Сказание Фомы о детстве Иисуса представляет собой своеобразную смесь народных преданий и сказок с вульгаризованным учением гностиков об истинном знании, которое логос помогает открыть людям и которое нельзя постичь обычным путем. Но как «перевернута» в этом произведении философия гностиков! Непостижимость Иисуса, его обладание «истинным знанием» делают его грозным божеством и снова вносят в сердца людей страх и неуверенность, от которых стремился освободить своих единомышленников автор Евангелия истины.

СКАЗАНИЯ О МАРИИ

Первые христиане уделяли матери Христа очень мало внимания. Иудео-христиане, учившие, что святой дух снизошёл на человека Иисуса во время крещения, считали его мать обыкновенной женщиной, женой плотника Иосифа.

В Новом завете Мария тоже не занимает сколько-нибудь важного места. В самом раннем из канонических евангелий – Евангелии от Марка – нет описания рождения Иисуса. Рассказ начинается с прихода Иисуса из Галилеи и крещения его Иоанном. Поскольку автор этого евангелия не интересуется рождением Иисуса, и о его матери упоминается там вскользь.

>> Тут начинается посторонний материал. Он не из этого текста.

-- ==== Sys2Proof/Machine/Draw.lean ====
section
/-! DEFINITION. Display: 00E0 and Dxyn (spec/43_display.md). -/

namespace Sys2Proof.Machine

/-- CLS, 00E0: every cell 0, and DIRTY set even on a blank display (43 R171, 90 C2). -/
def execCls (s : State) : Host.Outcome State Fault Refusal :=
  .next { s.advance with disp := Display.blank, dirty := true }

/-- What a draw changes while it runs: the cells, whether a lit cell was turned off, DIRTY (43 R172). -/
structure Canvas where
  disp : Display
  hit : Bool
  dirty : Bool
  deriving DecidableEq, Repr

/-- One set sprite bit at a position: inside the grid the cell toggles, a lit one is a collision, and DIRTY is set;
outside it is clipped (43 R172). -/
def plot (row col : Nat) (c : Canvas) : Canvas :=
  if row < 32 ∧ col < 64 then
    { disp := c.disp.setCell row col (!c.disp.cell row col), hit := c.hit || c.disp.cell row col, dirty := true }
  else c

/-- One sprite row: bit `7 − k` of the byte at column `x0 + k`, most significant bit first (43 R170, R172). -/
def drawRow (b : Byte) (x0 row : Nat) (c : Canvas) : Canvas :=
  (List.range 8).foldl (fun c k => if b.getLsbD (7 - k) then plot row (x0 + k) c else c) c

/-- The sprite's rows from display row `y0` downward (43 R172). -/
def drawRows : List Byte → Nat → Nat → Canvas → Canvas
  | [], _, _, c => c
  | b :: bs, x0, y0, c => drawRows bs x0 (y0 + 1) (drawRow b x0 y0 c)

/-- The sprite's column, `V[x] mod 64`, read before VF is written (43 R172; the orientation, log 34). -/
def State.originCol (s : State) (x : Nibble) : Nat := (s.getV x).toNat % 64

/-- The sprite's row, `V[y] mod 32`, read before VF is written (43 R172). -/
def State.originRow (s : State) (y : Nibble) : Nat := (s.getV y).toNat % 32

/-- The canvas after drawing the `n` sprite bytes at I; the collision flag starts at 0 (43 R172). -/
def State.drawn (s : State) (x y n : Nibble) : Canvas :=
  drawRows (s.mem.readBytes s.base n.toNat) (s.originCol x) (s.originRow y) ⟨s.disp, false, s.dirty⟩

/-- DRW Vx, Vy, n, Dxyn: all `n` rows are range-checked, clipped or not (43 R172; DESIGN CHOICE of the spec, safe,
log 22); VF is written on every execution, `n` = 0 included (90 C1). -/
def execDrw (x y n : Nibble) (s : State) : Host.Outcome State Fault Refusal :=
  .next (s.checked s.base n.toNat
    ({ s.advance with disp := (s.drawn x y n).disp, dirty := (s.drawn x y n).dirty }.setVF
      (collisionFlag (s.drawn x y n).hit)))

end Sys2Proof.Machine
end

В евангелиях от Матфея и от Луки приводятся списки предков отца Иисуса – Иосифа: его род возводится к царю Давиду. Появление этих генеалогий, отличных одна от другой, было связано с устной традицией, считавшей, что Иисус принадлежит к роду Давида, из которого, согласно иудейским верованиям, и должен происходить помазанник божий – мессия. Когда формировались легенды о предках Иосифа, он сам, естественно, должен был считаться родным отцом Иисуса и, следовательно, никаких особых заслуг Марии не приписывалось. Однако в тех же евангелиях отражена и начавшая складываться в период их создания легенда о непорочном зачатии Марией сына от духа святого.

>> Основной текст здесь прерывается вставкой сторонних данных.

-- ==== Sys2Proof/Machine/Dispatch.lean ====
section
/-! DEFINITION. The dispatch of spec/30_encoding.md R75: one arm per instruction, each one call of its meaning, on the
state before the step (PC addresses the instruction, log 29). One mode: no arm checks a privilege (60 R212, log 33). -/

namespace Sys2Proof.Machine

/-- Executing one instruction at PC (30 R70). -/
def exec (i : Instr) (s : State) : Host.Outcome State Fault Refusal :=
  match i with
  | .cls => Sys2Proof.Machine.execCls s
  | .ret => Sys2Proof.Machine.execRet s
  | .jp nnn => Sys2Proof.Machine.execJp nnn s
  | .call nnn => Sys2Proof.Machine.execCall nnn s
  | .seImm x nn => Sys2Proof.Machine.execSeImm x nn s
  | .sneImm x nn => Sys2Proof.Machine.execSneImm x nn s
  | .seReg x y => Sys2Proof.Machine.execSeReg x y s
  | .ldImm x nn => Sys2Proof.Machine.execLdImm x nn s
  | .addImm x nn => Sys2Proof.Machine.execAddImm x nn s
  | .ldReg x y => Sys2Proof.Machine.execLdReg x y s
  | .orReg x y => Sys2Proof.Machine.execOrReg x y s
  | .andReg x y => Sys2Proof.Machine.execAndReg x y s
  | .xorReg x y => Sys2Proof.Machine.execXorReg x y s
  | .addReg x y => Sys2Proof.Machine.execAddReg x y s
  | .subReg x y => Sys2Proof.Machine.execSubReg x y s
  | .shr x y => Sys2Proof.Machine.execShr x y s
  | .subnReg x y => Sys2Proof.Machine.execSubnReg x y s
  | .shl x y => Sys2Proof.Machine.execShl x y s
  | .sneReg x y => Sys2Proof.Machine.execSneReg x y s
  | .ldI nnn => Sys2Proof.Machine.execLdI nnn s
  | .jpV0 nnn => Sys2Proof.Machine.execJpV0 nnn s
  | .rnd x nn => Sys2Proof.Machine.execRnd x nn s
  | .drw x y n => Sys2Proof.Machine.execDrw x y n s
  | .skp x => Sys2Proof.Machine.execSkp x s
  | .sknp x => Sys2Proof.Machine.execSknp x s
  | .ldVxDt x => Sys2Proof.Machine.execLdVxDt x s
  | .ldVxK x => Sys2Proof.Machine.execLdVxK x s
  | .ldDtVx x => Sys2Proof.Machine.execLdDtVx x s
  | .ldStVx x => Sys2Proof.Machine.execLdStVx x s
  | .addI x => Sys2Proof.Machine.execAddI x s
  | .ldF x => Sys2Proof.Machine.execLdF x s
  | .ldB x => Sys2Proof.Machine.execLdB x s
  | .ldMemVx x => Sys2Proof.Machine.execLdMemVx x s
  | .ldVxMem x => Sys2Proof.Machine.execLdVxMem x s

end Sys2Proof.Machine
end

В связи с появлением этой легенды в христианской традиции начинает выделяться образ матери Иисуса. В первом евангелии рассказ о непорочном зачатии менее подробен, чем в третьем. В Евангелие от Луки вводится описание благовещения: к Марии явился ангел и объявил, что она зачнёт от духа святого. Но о дальнейшей жизни Марии в период проповеднической деятельности Иисусе, во время суда над ним и после его казни, в первых трех евангелиях Нового завета ничего не сказано: мать Иисуса даже не названа среди присутствовавших при распятии. Только в Евангелии от Иоанна Мария оказывается у креста и сын поручает её своему любимому ученику (Иоанну, от имени которого написано четвёртое евангелие). В Деяниях апостолов мать Иисуса упомянута пребывающей в молитве после его вознесения вместе с учениками и братьями его (гл. 1, ст.14).

Вот и все сведении о Марии, содержащиеся в каноне. Такое отношение к ней не случайно: в проповедях ранних христиан звучали призывы отречься от родных, заменить братство по крови братством во вере. Достаточно вспомнить эпизод, приведённый в первых трёх евангелиях. Когда Иисусу сказали, что мать и братья зовут его, он ответил: «Кто матерь моя и братья мои? И обозрев сидящих вокруг себя, говорит: вот матерь моя и братья мои...» (Евангелие от Марка, гл. 3, ст. 33–34; от Матфея, гл. 12, ст. 48–49; от Луки, гл. 8, ст. 19). Аналогичное речение содержится и в хенобоскионском Евангелии Фомы.

Отсутствие ясных сведений в раннехристианской традиции о матери Иисуса привело к тому, что противники нового учения, прежде всего из иудеев, распространяли свою версию её биографии. Эта версия приведена у античного критика христианства Цельса, который пишет: Мария была пряхой, родившей сына от беглого римского солдата. Такой рассказ ставил своей целью скомпрометировать и Марию, и её незаконного сына. Были ли для этого какие-нибудь исторические основания, мы сейчас сказать не можем.

Невзирая на скудость сведений о матери Христа в Новом завете, церковь установила целый ряд праздников а память о ней: рождество богородицы, введение Марии во храм, успение. Все эти данные из её жизни почерпнуты не из канонических, а из апокрифических, то есть не признанных официально священными, произведений.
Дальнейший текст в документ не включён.